Avignon (AFP)

British choreographer star Akram Khan, a guest at the Avignon Festival, has transformed a fragment of the Mesopotamian epic of Gilgamesh into a dark dance show meant to sound an alarm over the destruction of the environment.

The Palace of the Popes' courtyard, which traditionally hosts a play at the opening of the prestigious festival, gives way to choreography towards the end of the event.

In the scenography imagined for "Outwitting the Devil", the palace of the popes has been transformed for an hour and a half in the city of Uruk, in ancient Mesopotamia, of which Gilgamesh would have been the king (the site is in the south of present Iraq).

Akram Khan, known for fusing contemporary dance with the Indian kathak, has returned to this same style in the show performed by six dancers.
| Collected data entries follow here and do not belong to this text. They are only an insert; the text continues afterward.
/-- Entry into a low-power state (R452, R453, R454, R455, R466, R510). PWR_STATE_SET, the commit point, the refusal,
the forced end of remaining work, and the end of a quiesce's drain. -/
def Obligations.PowerEntryRows : Prop :=
  ∀ (s : State) (q : Req),
    let p := q.payload
    let low := s.updPwr fun w => { w with mode := .entering, target := u8 p 0, force := (u8 p 1).testBit 0, forced := false, committed := false, isolated := false, dropped := 0, heldCause := none }
    (InHand 0x0D01 q s → (u8 p 0 = 2 ∨ (u8 p 0 = 1 ∧ canWatch s = true)) → s.gv.running = [] → s.pwr.mode = .active →
      exec .pwrStateSet s = .next ((((low.flow.cache.vals.flatMap id).filter (·.dirty)).foldl (fun s w => entryWash w.index s) low).updGv
        fun g => { g with taken := none, running := g.running ++ [q] })) ∧
    (InHand 0x0D01 q s → (u8 p 0 = 1 ∨ u8 p 0 = 2) → (s.gv.running ≠ [] ∨ s.pwr.mode ≠ .active ∨ (u8 p 0 = 1 ∧ canWatch s = false)) →
      exec .pwrStateSet s = .next (finishTaken q (errR stWrongState) s)) ∧
    (runningFor 0x0D01 s = some q → s.pwr.mode = .entering → s.pwr.committed = false → inflight s = 0 →
      exec .powerCommitPoint s = .next (commitPoint q s)) ∧
    (inflight s ≠ 0 → exec .powerCommitPoint s = .next s) ∧
    (runningFor 0x0D01 s = some q → s.pwr.mode = .entering → s.pwr.committed = false → s.pwr.forced = false → inflight s ≠ 0 →
      (s.pwr.force = false → exec .powerDeferTimeout s = .next (finishRunning q ⟨stDeferred, 0xFFFFFFFF, toLe 4 (inflight s) ++ toLe 4 s.pwr.dropped⟩
        (pwrResume (bump 0xD0 0 3 (raise0 0x0D82 noSubj (toLe 4 (inflight s) ++ toLe 1 0) s))))) ∧
      (s.pwr.force = true → exec .powerDeferTimeout s = .next (force s))) ∧
    (runningFor 0x0D01 s = some q → s.pwr.mode = .entering → s.pwr.committed = false → s.pwr.forced = true → inflight s ≠ 0 →
      exec .forceLateTimeout s = .next (finishRunning q ⟨stDeferred, 0xFFFFFFFF, toLe 4 (inflight s) ++ toLe 4 s.pwr.dropped⟩
        (pwrResume (bump 0xD0 0 3 (raise0 0x0D82 noSubj (toLe 4 (inflight s) ++ toLe 1 1) s))))) ∧
    (s.sys.quiescing = true → exec .quiesceDrainTimeout s = .next (settleQuiesce ((dropEntered s).updSys fun y => { y with
      qDropped := y.qDropped + (enteredFrames s + heldInq s), quiescing := false, quiesced := true }))) ∧
    (s.sys.quiescing = false → exec .quiesceDrainTimeout s = .next s)

/-- Commands of the power unit (R6, R457, R459, R460, R466, R467). PWR_WATCH_SET, PWR_PATTERN_SET, PWR_STATUS_GET and
PWR_COUNTERS_GET; a mask that names an absent port is refused. -/
def Obligations.PowerCommandRows : Prop :=
  ∀ (s : State) (q : Req),
    let p := q.payload
    (InHand 0x0D02 q s → (∀ i < 3, u8 p i < 2 ^ nPorts s) → (∀ n < 4, (u8 p (4 + 6 * n)).testBit 0 = false) → exec .pwrWatchSet s =
      .next (finishTaken q okR (s.updPwr fun w => { w with
        watchPorts := u8 p 0, linkWake := u8 p 1, addrWake := u8 p 2
        wakeAddr := (List.range 4).foldl (fun t n => t.set n (le p (4 + 6 * n) 6)) w.wakeAddr }))) ∧
    (∀ i < 3, InHand 0x0D02 q s → (∀ k < i, u8 p k < 2 ^ nPorts s) → 2 ^ nPorts s ≤ u8 p i →
      exec .pwrWatchSet s = .next (finishTaken q (inv i) s)) ∧
    (∀ n < 4, InHand 0x0D02 q s → (∀ i < 3, u8 p i < 2 ^ nPorts s) → (∀ k < n, (u8 p (4 + 6 * k)).testBit 0 = false) →
      (u8 p (4 + 6 * n)).testBit 0 = true → exec .pwrWatchSet s = .next (finishTaken q (inv (4 + 6 * n)) s)) ∧
    (InHand 0x0D03 q s → u8 p 0 ≤ 15 → u8 p 1 < 2 ^ nPorts s → (∀ i < 64, andNot (u8 p (8 + i)) (u8 p (72 + i)) = 0) →
      exec .pwrPatternSet s = .next (finishTaken q okR (s.updPwr fun w => { w with
        pats := w.pats.set (u8 p 0) { ports := u8 p 1, value := slice p 8 64, mask := slice p 72 64 } }))) ∧
    (InHand 0x0D03 q s → u8 p 0 ≤ 15 → 2 ^ nPorts s ≤ u8 p 1 →
      exec .pwrPatternSet s = .next (finishTaken q (inv 1) s)) ∧
    (InHand 0x0D04 q s → exec .pwrStatusGet s = .next (finishTaken q (okD (toLe 1 (modeNum s.pwr.mode) ++ toLe 1 s.pwr.cause ++
      toLe 1 (wakeWhat s) ++ zeros 1 ++ toLe 4 s.pwr.drained ++ toLe 8 s.pwr.commitNs ++ toLe 8 s.pwr.activeNs ++ zeros 8)) s)) ∧
    (InHand 0x0D05 q s → u8 p 0 = 0 → u8 p 1 ≤ 1 → exec .pwrCountersGet s =
      .next (let r := readCounters 0xD0 0 5 (decide (u8 p 1 = 1)) s; finishTaken q (okD r.1) r.2)) ∧
    (InHand 0x0D05 q s → u8 p 0 = 1 → u8 p 1 ≤ 1 → portCodeOk s (u16 p 2) = true → exec .pwrCountersGet s =
      .next (let r := readCounters 0xD1 (u16 p 2) 4 (decide (u8 p 1 = 1)) s; finishTaken q (okD r.1) r.2))

/-- Handshakes, wakes and light sleep (R62, R72, R74, R409, R410, R430, R451, R458, R462, R463). An ACK that follows
its REQ, the clock's rise and fall, a late ACK, host and timer wakes, light sleep and a frame at a watched port. -/
def Obligations.HandshakeRows : Prop :=
  ∀ (s : State) (k : Nat) (b : Bool) (rx : RxFrame),
    (k < 24 → s.pwr.ack.testBit k ≠ b → s.pwr.req.testBit k = b →
      exec (.pwrAckChange k b) s = .next (ackIn 0 k (s.updPwr fun p => { p with
        ack := withBit p.ack k b, absent := if b then p.absent.filter (· != k) else p.absent }))) ∧
    (k < 4 → s.pwr.retAck.testBit k ≠ b → s.pwr.retReq.testBit k = b →
      exec (.retAckChange k b) s = .next (ackIn 1 k (s.updPwr fun p => { p with retAck := withBit p.retAck k b }))) ∧
    (s.pwr.clkAck = false → s.pwr.clkReq = true →
      exec .clkAckRise s = .next (
        let on := (s.updPwr fun p => { p with clkAck := true }).updTime fun t => { t with kept := none }
        let u := match s.time.kept with
          | some v => (List.range 7).foldl (fun t k => resumeBase ((getTb t 7).v - v) k t) on
          | none => on
        ackIn 2 0 (lines ((List.range 8).foldl (fun t k => gclStep k (trgJudgeBase k t)) u)))) ∧
    (s.pwr.clkAck = true → s.pwr.clkReq = false →
      exec .clkAckFall s = .next (ackIn 2 0 ((s.updTime fun t => { t with
        kept := some (getTb s 7).v, edges := [], trg := t.trg.map fun x => (x.1, { x.2 with out := false, pulse := false }) }).updPwr fun p => { p with clkAck := false }))) ∧
    (s.pwr.clkAck = true → exec .clkAckRise s = .next s) ∧
    (s.pwr.clkAck = false → exec .clkAckFall s = .next s) ∧
    (k < 18 → s.pwr.req.testBit k ≠ s.pwr.ack.testBit k → timedOut s 0 k = false →
      exec (.handshakeTimeout 0 k) s = .next (settlePower (raise0 0x0D83 noSubj (toLe 1 0 ++ toLe 1 k ++ toLe 1 (b2n (s.pwr.req.testBit k)))
        (judgeHs (s.updPwr fun p => { p with
          hsTimeout := p.hsTimeout ++ [(0, k)], absent := if s.pwr.req.testBit k then p.absent ++ [k] else p.absent }))))) ∧
    (s.sys.held = false →
      let now := (getTb s 7).v
      ((s.pwr.mode = .watch ∨ s.pwr.mode = .dormant) →
        exec .pwrWake s = .next (answer 0 (beginWake 4 0 0 (s.updPwr fun p => { p with causeAt := now })))) ∧
      ((s.pwr.mode = .active ∨ s.pwr.mode = .entering) → exec .pwrWake s = .next (answer 0 s)) ∧
      (s.pwr.mode = .waking → (s.pwr.causeAt ≠ now ∨ s.pwr.cause ≤ 4) → exec .pwrWake s = .next (answer 0 s)) ∧
      (s.pwr.mode = .waking → s.pwr.causeAt = now → 4 < s.pwr.cause → exec .pwrWake s =
        .next (answer 0 (s.updPwr fun p => { p with cause := 4, causePat := 0, causePort := 0 }))) ∧
      (s.pwr.wakeTime ≠ 0 → s.pwr.wakeTime ≤ nowNs s →
        ((s.pwr.mode = .watch ∨ s.pwr.mode = .dormant) →
          exec .wakeTimer s = .next (beginWake 5 0 0 (s.updPwr fun p => { p with causeAt := now }))) ∧
        (s.pwr.mode = .entering → s.pwr.heldCause = none →
          exec .wakeTimer s = .next (s.updPwr fun p => { p with heldCause := some (5, 0, 0), causeAt := now })) ∧
        (s.pwr.mode = .active → exec .wakeTimer s = .next s))) ∧
    ((s.pwr.wakeTime = 0 ∨ nowNs s < s.pwr.wakeTime) → exec .wakeTimer s = .next s) ∧
    (Serving s → k < nBanks s → s.store.banks.getD k 4 ≠ 4 →
      exec (.lightSleep k) s = .next (s.updStore fun t => { t with asleep := withBit t.asleep k true })) ∧
    (k < nPorts s → watched s k = true → (getPort s k).link = true → laneOn s k = true → s.sys.held = false →
      (s.pwr.mode = .entering ∨ s.pwr.mode = .watch ∨ s.pwr.mode = .waking) →
      exec (.watchRxFrame k rx) s = .next (watchPacket k rx s))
Their movements evoke tribal, ritual dances meant to exorcise the devil. Smoke, various sounds, and especially bodies sometimes immobilized as in Mesopotamian sculptures, sometimes moving like felines, give the whole, sometimes repetitive, a deliberately primitive character.

The devil, according to Akram Khan's interpretation, is only the man himself who kills and destroys the environment: in legend, Gilgamesh assassinates Humbaba, guardian of the Cedar Forest of Lebanon.

The destruction of the forest and its animals fuels the anger of the gods who punish Gilgamesh by killing his friend Enkidu, confronting him with human mortality.

"I always thought that my work was consciously apolitical (...) but we are thinking about the future, what we leave behind for our children," wrote Akram Khan in the note of intent.